### What you should do
Find the string "payload" in the records and copy each line where it occurs.

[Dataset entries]
================

/-- Requests that a slice whose routing is lost can serve no more: those with a valid row in a layer it routes, which a request of
any pass has until it ends (R353), and those of any slice of this device with a choice placed in it that was not dropped (R77, R85). -/
def State.endSliceWork (s : State) (sl : Nat) : State :=
  let t := if (s.img sl).layers.isEmpty then s
    else s.endNext sl (fun r => !r.ended) .fault
  t.eachSlice fun v i =>
    v.endNext i (fun r => (s.sl i).routing.choices.any fun c =>
      c.node == s.pkg.nodeId && c.slice == sl && c.kept != some none && decide (r.firstRow ≤ c.row) && decide (c.row < r.firstRow + r.rows) &&
      (s.sl i).snapOf c.layer r.frame) .fault

/-- The changes that wait for a spare of a unit's kind at the same place: those have it first (R471, R473). -/
def Spares.reserved (p : Spares) (u : UnitRef) : Nat :=
  (p.waiting.filter fun w => w.1.kind == u.kind && w.1 != u && w.2.isNone &&
    match u.kind with
    | 1 => w.1.index / 8 == u.index / 8
    | 3 => true
    | 4 => w.1.index != 0xFFF
    | 7 => isLaneChange w
    | _ => false).length

/-- A routing engine fails (R85). -/
def State.failEngine (s : State) (sl e : Nat) : State :=
  let u : UnitRef := { kind := 3, index := e }
  let t := ((s.failLive sl u).onSl sl fun x => x.stopEngine e).onSpares sl fun p => p.withdraw u
  -- a spare that another failed engine is to have at the next frame start is not free
  let free := s.engineSpareFree sl && (s.sl sl).spares.reserved u == 0
  let t1 := if free || s.job.isNone then t
    else (t.endSliceWork sl).onSpares sl fun p => { p with routeless := true }
  t1.mapDue sl u

/-- A lane of a port is remapped to a free spare; with none the port is held out of service (R254, R472, R474). -/
def State.remapLane (s : State) (sl p lane : Nat) : State :=
  let put (k : Nat) : State :=
    let old := ((s.sl sl).ports.getD p {}).laneMap
    let t := (s.onSl sl fun x => { x with
      ports := x.ports.modify p fun l => { l with laneMap := old - field (bits old (4 * lane + 3) (4 * lane)) 4 (4 * lane) + field (4 + k) 4 (4 * lane) }
      spares := { x.spares with sp := x.spares.sp.set k (some (p, lane)) } })
    let v := t.mapChanged sl { kind := 7, index := 8 * p + 4 + k }
    v.storeRecord 0x4012 (p + 1) sl (leBytes 2 ((v.sl sl).ports.getD p {}).laneMap)
  if s.laneSpareFree sl 0 then put 0
  else if s.laneSpareFree sl 1 then put 1
  else ((s.onLink sl (.port (Fin.ofNat 8 p)) fun l => { l with heldOut := true }).goDown sl (.port (Fin.ofNat 8 p)) linkDown 0).mapDue sl
    { kind := 7, index := 8 * p + 7 }

/-- A port that has begun to train, or is past that: a remap takes effect only when it trains again (R254). -/
def Link.active (l : Link) : Bool := l.st == linkTrain || l.st == linkAuth || l.st == linkUp

/-- The lane a transceiver of a port serves. -/
def Link.laneOf (l : Link) (t : Nat) : Option Nat := (List.range 4).find? fun k => bits l.laneMap (4 * k + 3) (4 * k) == t

/-- A transceiver fails outright: its port goes DOWN in any case, and the lane is remapped (R474). -/
def State.failLane (s : State) (sl p t : Nat) : State :=
  let k := (s.sl sl).ports.getD p {}
  let s1 := if 4 ≤ t then s.onSpares sl fun x => { x with bad := x.bad ++ [{ kind := 7, index := t }] } else s
  match k.laneOf t with
  | none => s1
  | some lane =>
    let l : LinkId := .port (Fin.ofNat 8 p)
    let s2 := if k.active then s1.goDown sl l linkDown 5 else s1
    s2.remapLane sl p lane

/-- A residue mismatch: the sum being formed is wrong, so the step that forms it carries FAULT (R342, R470). Which of the live steps
that is the command does not say: a free value picks it (DESIGN CHOICE, log 156). -/
def State.wrongSum (s : State) (sl : Nat) : State :=
  let n := ((s.sl sl).coll.steps.filter fun c => !c.completed).length
  if n = 0 then s
  else
    let k := s.takeFree
    let pick := k.1.toNat % n
    k.2.onSl sl fun x =>
      let mark (y : Nat × List CollStep) (c : CollStep) : Nat × List CollStep :=
        if c.completed then (y.1, y.2 ++ [c])
        else (y.1 + 1, y.2 ++ [if y.1 = pick then { c with status := if c.status = 0 then 0x1A else min c.status 0x1A } else c])
      { x with coll := { x.coll with steps := (x.coll.steps.foldl mark (0, [])).2 } }

/-- A physical unit of a slice fails in service (R472): a spare takes its place if one is free, else it is OUT. A unit of a
kind without spares is withdrawn until the job is reloaded. -/
def State.failUnit (s : State) (sl : Nat) (u : UnitRef) : State :=
  let p := (s.sl sl).spares
  match p.logical u with
  | none =>
    s.onSpares sl fun x => if x.bad.contains u then x else { x with bad := x.bad ++ [u] }
  | some l =>
    let spareUsed := (u.kind = 1 && u.index % 8 = 4) || (u.kind = 3 && u.index = 4) || (u.kind = 6 && u.index % 65 = 64)
    let s0 := if spareUsed then s.onSpares sl fun x => { x with bad := x.bad ++ [u] } else s
    match l.kind with
    | 1 =>
      let t := ((s0.failLive sl l).onSl sl fun x => x.onQuad (l.index / 8) fun k => { k with st := .idle, loops := [] }).onSpares sl
        fun x => x.withdraw l
      t.mapDue sl l
    | 3 => s0.failEngine sl l.index
    | 4 =>
      -- the whole engine, or an adder lane without a free one: the engine is OUT
      if l.index = 0xFFF || decide (s.adderSparesFree sl ≤ p.reserved l) then
        let out : UnitRef := { kind := 4, index := 0xFFF }
        let t := if l.index = 0xFFF then s0 else s0.wrongSum sl
        ((t.failLive sl out).onSpares sl fun x => x.withdraw out).mapDue sl l
      else (s0.wrongSum sl).mapDue sl l
    | 6 =>
      if s.pchSpareFree sl (l.index / 65) && !(p.migrating.any fun m => m.1 == l.index / 65 && m.2.2.isNone) then
        s0.onSpares sl fun x => { x with migrating := x.migrating ++ [(l.index / 65, l.index % 65, none)] }
      else s0.mapDue sl l
    | 7 =>
      if l.index % 8 = 7 then s0.goDown sl (.port (Fin.ofNat 8 (l.index / 8))) linkDown 0
      else s0.failLane sl (l.index / 8) (l.index % 8)
    | 8 => s0.goDown sl (.link (Fin.ofNat 8 l.index)) linkDown 0
    | 9 => ((s0.failLive sl l).onSpares sl fun x => x.withdraw { kind := 9, index := 0 }).mapDue sl l
    | 0 =>
      -- R15: the whole slice; what runs on it stops
      let t := (s0.failLive sl l).onSl sl fun x =>
        { (List.range 4).foldl (fun (y : SliceState) e => y.stopEngine e) x with
          quads := x.quads.map fun q => { q with st := .idle, loops := [] } }
      (t.onSpares sl fun x => x.withdraw l).report sl { cls := 0x15, unit := u }
    | _ =>
      let t := (s0.failLive sl l).onSpares sl fun x => x.withdraw l
      t.report sl { cls := 0x15, unit := u }
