/-- The step of the schedule that holds a chunk is of an earlier frame and has no run any more: it has completed, missed or been
withdrawn (Table 12-6). -/
def State.isPast (s : State) (sl idx : Nat) (d : CollDesc) (n : Nat) : Bool :=
  let back := (s.frame.toNat % 65536 + 65536 - chTag n) % 65536
  let len := match s.job with | some j => max 1 j.frameLen | none => 1
  decide (back < 32768) && back % len == 0 &&
  (s.img sl).entries.any fun e => e.kind == .collective && e.f.desc == idx &&
    decide (d.lead e.f.step ≤ chChunk n) && decide (chChunk n < d.stop e.f.step)

/-- Park a chunk in a class-5 buffer of the parking owner, or drop it (R337). -/
def State.park (s : State) (sl : Nat) (src : Place) (msg : Bytes) : State :=
  let x := s.sl sl
  let o := (s.img sl).parkOwner
  match x.pools.alloc o 65600 [o] 255 with
  | (.granted h c i, q) =>
    s.onSl sl fun y =>
      let z := { y with pools := q }.store (q.offset c i) msg
      { z with coll := { z.coll with parked := z.coll.parked ++ [(src, msg, h.toNat)], parkedCount := z.coll.parkedCount + 1 } }
  | (_, q) => s.onSl sl fun y => { y with pools := q, coll := { y.coll with parkDropped := y.coll.parkDropped + 1 } }

/-- Whether an instance has ended here (R340). -/
def SliceState.instanceEnded (x : SliceState) (coll tag : Nat) : Bool :=
  x.coll.ended.any fun e => e.1 == coll && e.2.1.toNat % 65536 == tag

/-- A SUM or RESULT chunk arrives (Table 12-6). -/
def State.takeChunk (s : State) (sl : Nat) (src : Place) (msg : Bytes) : State :=
  let n := leNat (slice msg 0 64)
  let payload := msg.drop 64
  let x := s.sl sl
  let sum := chKind n == 0x09
  let live := x.coll.steps.find? fun c => !c.completed && c.covers n && c.epoch == chEpoch n
  match x.collDesc? (chColl n) with
  | none => s.discardChunk sl true
  | some (idx, d) =>
    if msg.length < 64 || !chunkAsExpected d n payload || (live.isNone && chEpoch n != s.pkg.memberEpoch % 2) then s.discardChunk sl true
    else
      match live with
      | some c =>
        if sum then
          if c.preds.contains src && (c.granted.any fun g => g.1 == src && decide (chChunk n < g.2.2)) then
            s.consumeSum sl c src n payload
          else s.discardChunk sl true
        else if c.succ == some src then
          (s.onSl sl fun x => x.raise c (chStatus n)).takeResultBytes sl c (chChunk n) payload
        else s.discardChunk sl true
      | none =>
        if s.isEarlyLead sl idx d n then s.park sl src msg
        else if x.instanceEnded (chColl n) (chTag n) then s.discardChunk sl false
        else match x.chunkRun d idx n with
          | some u => s.discardChunk sl (!u.over)
          | none => s.discardChunk sl (!s.isPast sl idx d n)

/-- Whether a PULL whose FIRST is f acts on a step (R334): on the one that holds chunk f, and on the one that ends there if it has sent
every chunk it owes. Steps of one instance may overlap (R339), so a PULL for a later step leaves what an earlier one keeps or has yet
to send; FIRST at the end of one step is also the start of the next, and the header does not say which of them asks (DESIGN CHOICE,
log 150). -/
def CollStep.pulledBy (c : CollStep) (f : Nat) : Bool :=
  decide (c.lo ≤ f) && (decide (f < c.hi) || (f == c.hi && c.cur == c.hi && c.sums.all fun k => k.2.2))

/-- A PULL arrives (R334): it acts on the live steps of its instance that it names, and one for a step not launched waits. -/
def State.takePull (s : State) (sl : Nat) (src : Place) (msg : Bytes) : State :=
  let n := leNat (slice msg 0 64)
  let x := s.sl sl
  let f := chChunk n
  let mine := x.coll.steps.filter fun c => !c.completed && c.desc.collId == chColl n && c.frame.toNat % 65536 == chTag n &&
    c.epoch == chEpoch n && c.succ == some src
  let now := mine.filter fun c => c.pulledBy f
  let s1 := now.foldl (fun v c => v.applyPull sl c f (chLimit n)) s
  let known := now.any fun c => decide (f < c.hi)
  match x.collDesc? (chColl n) with
  | none => s1
  | some (idx, d) =>
    let waiting := match x.chunkRun d idx n with
      | some u => u.st == .waiting
      | none => decide (f < d.chunks) && chTag n == s.nextFrame.toNat % 65536
    if known || !waiting || x.instanceEnded (chColl n) (chTag n) then s1
    else if 64 ≤ x.coll.pulls.length then s1
    else s1.onSl sl fun y => { y with coll := { y.coll with pulls := y.coll.pulls ++ [(src, msg)] } }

================

### Written solution
  let payload := msg.drop 64
    if msg.length < 64 || !chunkAsExpected d n payload || (live.isNone && chEpoch n != s.pkg.memberEpoch % 2) then s.discardChunk sl true
            s.consumeSum sl c src n payload
          (s.onSl sl fun x => x.raise c (chStatus n)).takeResultBytes sl c (chChunk n) payload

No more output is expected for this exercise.